The storage device of the safety controller 13 stores the calculated position calculation value of the car 1 as the current position data 201. In addition, the position calculation value of the car 1 for each predetermined time interval (1 ms in this embodiment) is stored as past position data 202 in time series until a predetermined time before the time when the detection signal of the position detection sensor 9 is received. .. In the present embodiment, the past position data 202 is a position calculated value 1 ms before, 2 ms before,..., nms before (n is a natural number) from the present time.

Further, the safety controller 13 stores the floor position data 203. The floor position data 203 is obtained by moving the car 1 at a low speed from the bottom floor to the top floor at the time of starting or adjusting the elevator, and the position detection sensor 9 detects the lower end of the detected object 10 at each floor. It is a value obtained by adding half the vertical length of the detected object 10 to the current position data 201 at that time. Therefore, the floor position data 203 coincides with the current position data 201 when the car 1 stops on each floor without landing shift, and at the same time, the detected object 10 at half the vertical length of the detected object 10 is detected. The position in the hoistway is shown.

FIG. 3 is a flowchart showing a correction process of the current position data 201 in the safety controller 13 of this embodiment. The process of this flowchart is executed periodically. The cycle is set sufficiently short so that desired control accuracy can be obtained. The safety controller 13 of the present embodiment performs the processing of this flowchart by a processing device such as a microcomputer executing a predetermined program.

As shown in FIG. 3, in step 301, the safety controller 13 determines whether the position detection sensor 9 detects the detected object 10. Since the safety controller 13 executes the determination process based on the detection state signal of the position detection sensor 9 received from the control panel side terminal 15, even if the position detection sensor 9 detects the detected object 10, the detection state signal is detected. Is not transmitted to the safety controller 13, it is determined not to be detected. When the safety controller 13 determines that the detected object 10 is detected (YES in step 301), it executes step 302 next, and when it is determined that it is not detected (NO in step 301), a series of The process ends.

In step 302, the safety controller 13 determines whether the position detection sensor 9 has not detected the detected object 10 one cycle before. When the safety controller 13 determines that the detected object 10 has not been detected (YES in step 302), that is, when it has determined that the detected object 10 has not been detected in the process of step 301 one control cycle before. Then, step 303 is executed next. In this case, the position detection sensor 9 has shifted from the non-detection state to the detection state. When the safety controller 13 determines that the detected object 10 is detected even one cycle before (NO in step 302), the safety controller 13 ends the series of processes.

At step 303, the safety controller 13 determines whether the communication delay time of the signal by wireless communication measured by the control panel side terminal 15 is within a predetermined time. If it is within the predetermined time (YES in step 303), the safety controller 13 next executes step 304, and if it is not within the predetermined time (NO in step 303), that is, if it is longer than the predetermined time, then Then, step 310 is executed.

In step 304, the safety controller 13 determines whether the moving direction of the car 1 is upward based on the pulse signal of the encoder 8. If the safety controller 13 is in the upward direction (YES in step 304), then the safety controller 13 executes step 305, and if it is not in the upward direction (NO in step 304), that is, if it is the downward direction, then executes step 306. To do.

In step 305, the safety controller 13 determines, from the floor position data 203 of each floor, the data closest to the current position data 201 to be half the vertical length of the detected object 10 preset in the safety controller 13. The value of (1/2) is subtracted to calculate the detection end position.
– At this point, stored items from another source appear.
-- ==== Sys2Proof/Laws/PerInstr.lean ====
section
/-! SUPPORT. The family over all instructions: the encoding of a well-formed instruction has its row's fixed bits. -/

namespace Sys2Proof.Laws

/-- A row's `match` and `mask` in spec/opcode_table.json: the format, the fixed value, the mask. -/
def rowOf : Instr → Code × Nat
  | .new => (.req 0x0000#16, 0xFFFF)
  | .init => (.req 0x1000#16, 0xFFFF)
  | .start => (.req 0x2000#16, 0xFFFF)
  | .stop => (.req 0x3000#16, 0xFFFF)
  | .sendHeader _ _ => (.req 0x4000#16, 0xFF00)
  | .send => (.req 0x5000#16, 0xFFFF)
  | .read _ => (.req 0x6000#16, 0xFFFE)
  | .decode _ => (.req 0x7000#16, 0xFF00)
  | .await => (.req 0x8000#16, 0xFFFF)
  | .cmdEnable => (.cmd 0x04#8, 0xFF)
  | .cmdStart => (.cmd 0xA4#8, 0xFF)
  | .cmdStop => (.cmd 0x94#8, 0xFF)
  | .cmdXfer => (.cmd 0x84#8, 0xFF)
  | .cmdXferAck => (.cmd 0xC4#8, 0xFF)

/-- The bits of a code under a mask. -/
def maskCode (c : Code) (mask : Nat) : Code :=
  match c with
  | .req w => .req (w &&& BitVec.ofNat 16 mask)
  | .cmd b => .cmd (b &&& BitVec.ofNat 8 mask)

/-- The encoding, under its row's mask, is its row's match. -/
def RowBits.Statement (i : Instr) : Prop :=
  i.wellFormed = true → maskCode (encode i) (rowOf i).2 = (rowOf i).1

/-- The upper byte of a request word is its selector over a zero `z` field (R68). -/
theorem reqWord_upper (op : BitVec 4) (b : Byte) : reqWord op b &&& 0xFF00#16 = reqWord op 0x00#8 := by
  apply BitVec.eq_of_getLsbD_eq
  intro i hi
  simp only [reqWord, BitVec.getLsbD_and, BitVec.getLsbD_append]
  interval_cases i <;> simp

theorem RowBits.new : RowBits.Statement .new := fun _ => by decide
theorem RowBits.init : RowBits.Statement .init := fun _ => by decide
theorem RowBits.start : RowBits.Statement .start := fun _ => by decide
theorem RowBits.stop : RowBits.Statement .stop := fun _ => by decide
theorem RowBits.sendHeader (address : Byte) (direction : Direction) :
    RowBits.Statement (.sendHeader address direction) := fun _ => by
  simp only [maskCode, encode, rowOf, Code.req.injEq]
  exact reqWord_upper _ _
theorem RowBits.send : RowBits.Statement .send := fun _ => by decide
theorem RowBits.read (endWithNack : Bool) : RowBits.Statement (.read endWithNack) := fun _ => by
  cases endWithNack <;> decide
theorem RowBits.decode (raw : Byte) : RowBits.Statement (.decode raw) := fun _ => by
  simp only [maskCode, encode, rowOf, Code.req.injEq]
  exact reqWord_upper _ _
theorem RowBits.await : RowBits.Statement .await := fun _ => by decide
theorem RowBits.cmdEnable : RowBits.Statement .cmdEnable := fun _ => by decide
theorem RowBits.cmdStart : RowBits.Statement .cmdStart := fun _ => by decide
theorem RowBits.cmdStop : RowBits.Statement .cmdStop := fun _ => by decide
theorem RowBits.cmdXfer : RowBits.Statement .cmdXfer := fun _ => by decide
theorem RowBits.cmdXferAck : RowBits.Statement .cmdXferAck := fun _ => by decide

end Sys2Proof.Laws
end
Here, since the moving direction of the car is upward, the detection end position data indicates the position of the car 1 when the position detection sensor 9 detects the lower end of the detected object 10. After executing step 305, the safety controller 13 next executes step 307.

In step 306, the safety controller 13 adds the value of half (1/2) of the vertical length of the detected object 10 to the data closest to the current position data 201 among the floor position data 203 of each floor. Then, the detection end position is calculated. Since the moving direction of the car is downward, the detection end position data indicates the position of the car 1 when the position detection sensor 9 detects the upper end of the detected object 10. After executing Step 306, the safety controller 13 next executes Step 307.

In step 307, the safety controller 13 calculates the difference between the value of the detection end position data calculated in step 305 or step 306 and the value of the past position data 202 before the wireless communication delay time, and corrects the position data. Calculate the amount. In the present embodiment, when the past position data 202 is larger than the detection end position data, the position data correction amount is a negative value, and when the past position data 202 is smaller than the detection end position data, the position The data correction amount is a positive value. After executing Step 307, the safety controller 13 next executes Step 308.

In step 308, the safety controller 13 determines whether the absolute value of the position data correction amount calculated in step 307 is within a predetermined value. If the correction amount is within the predetermined value (YES in step 308), then the safety controller 13 executes step 309. If the correction amount is not within the predetermined value (NO in step 308), that is, if it is larger than the predetermined value, Next, step 310 is executed.

At step 309, the safety controller 13 adds the position data correction amount calculated at step 307 to the current position data 201. As a result, the current position data 201 is corrected. When the position data correction amount is negative, the current position data 201 is corrected to a smaller value than before correction, and when the position data correction amount is positive, the current position data 201 is larger than before correction. Is corrected to. After executing step 309, the safety controller 13 ends the series of processes.

In step 310, the safety controller 13 determines from the determination results of

steps

303 and 308 that the elevator system is abnormal, and sends a suspension command to the control controller 12. When the controller 12 receives the suspension command, the controller 12 suspends the normal lifting operation of the car 1. That is, the controller 12 switches the operation mode to the emergency control operation. In the emergency control operation, for example, the car 1 moves to the nearest floor and stops. The step 310 is reached when the wireless communication delay time is excessively long or the position data correction amount is excessively large. In these cases, it is estimated that some abnormality has occurred in the elevator system, so the operation mode of the elevator is switched from normal operation to emergency control operation. After executing this step 310, the safety controller 13 ends the series of processes.

According to the above-described embodiment, the safety controller 13 stores the past position data 202 of the car calculated before the time when the detection signal indicating that the detected object 10 is detected is received from the position detection sensor 9. The storage device is provided to correct the position of the car according to the communication delay time by wireless communication and the correction amount calculated based on the past position data 202. Accordingly, when the position detection sensor 9 provided in the car corrects the position of the car according to the position of the detected object when detecting the detected object 10, even if communication delay occurs, the correction is performed. It is possible to suppress a decrease in accuracy. Therefore, the position detection accuracy of the car can be improved without increasing the number of sensors.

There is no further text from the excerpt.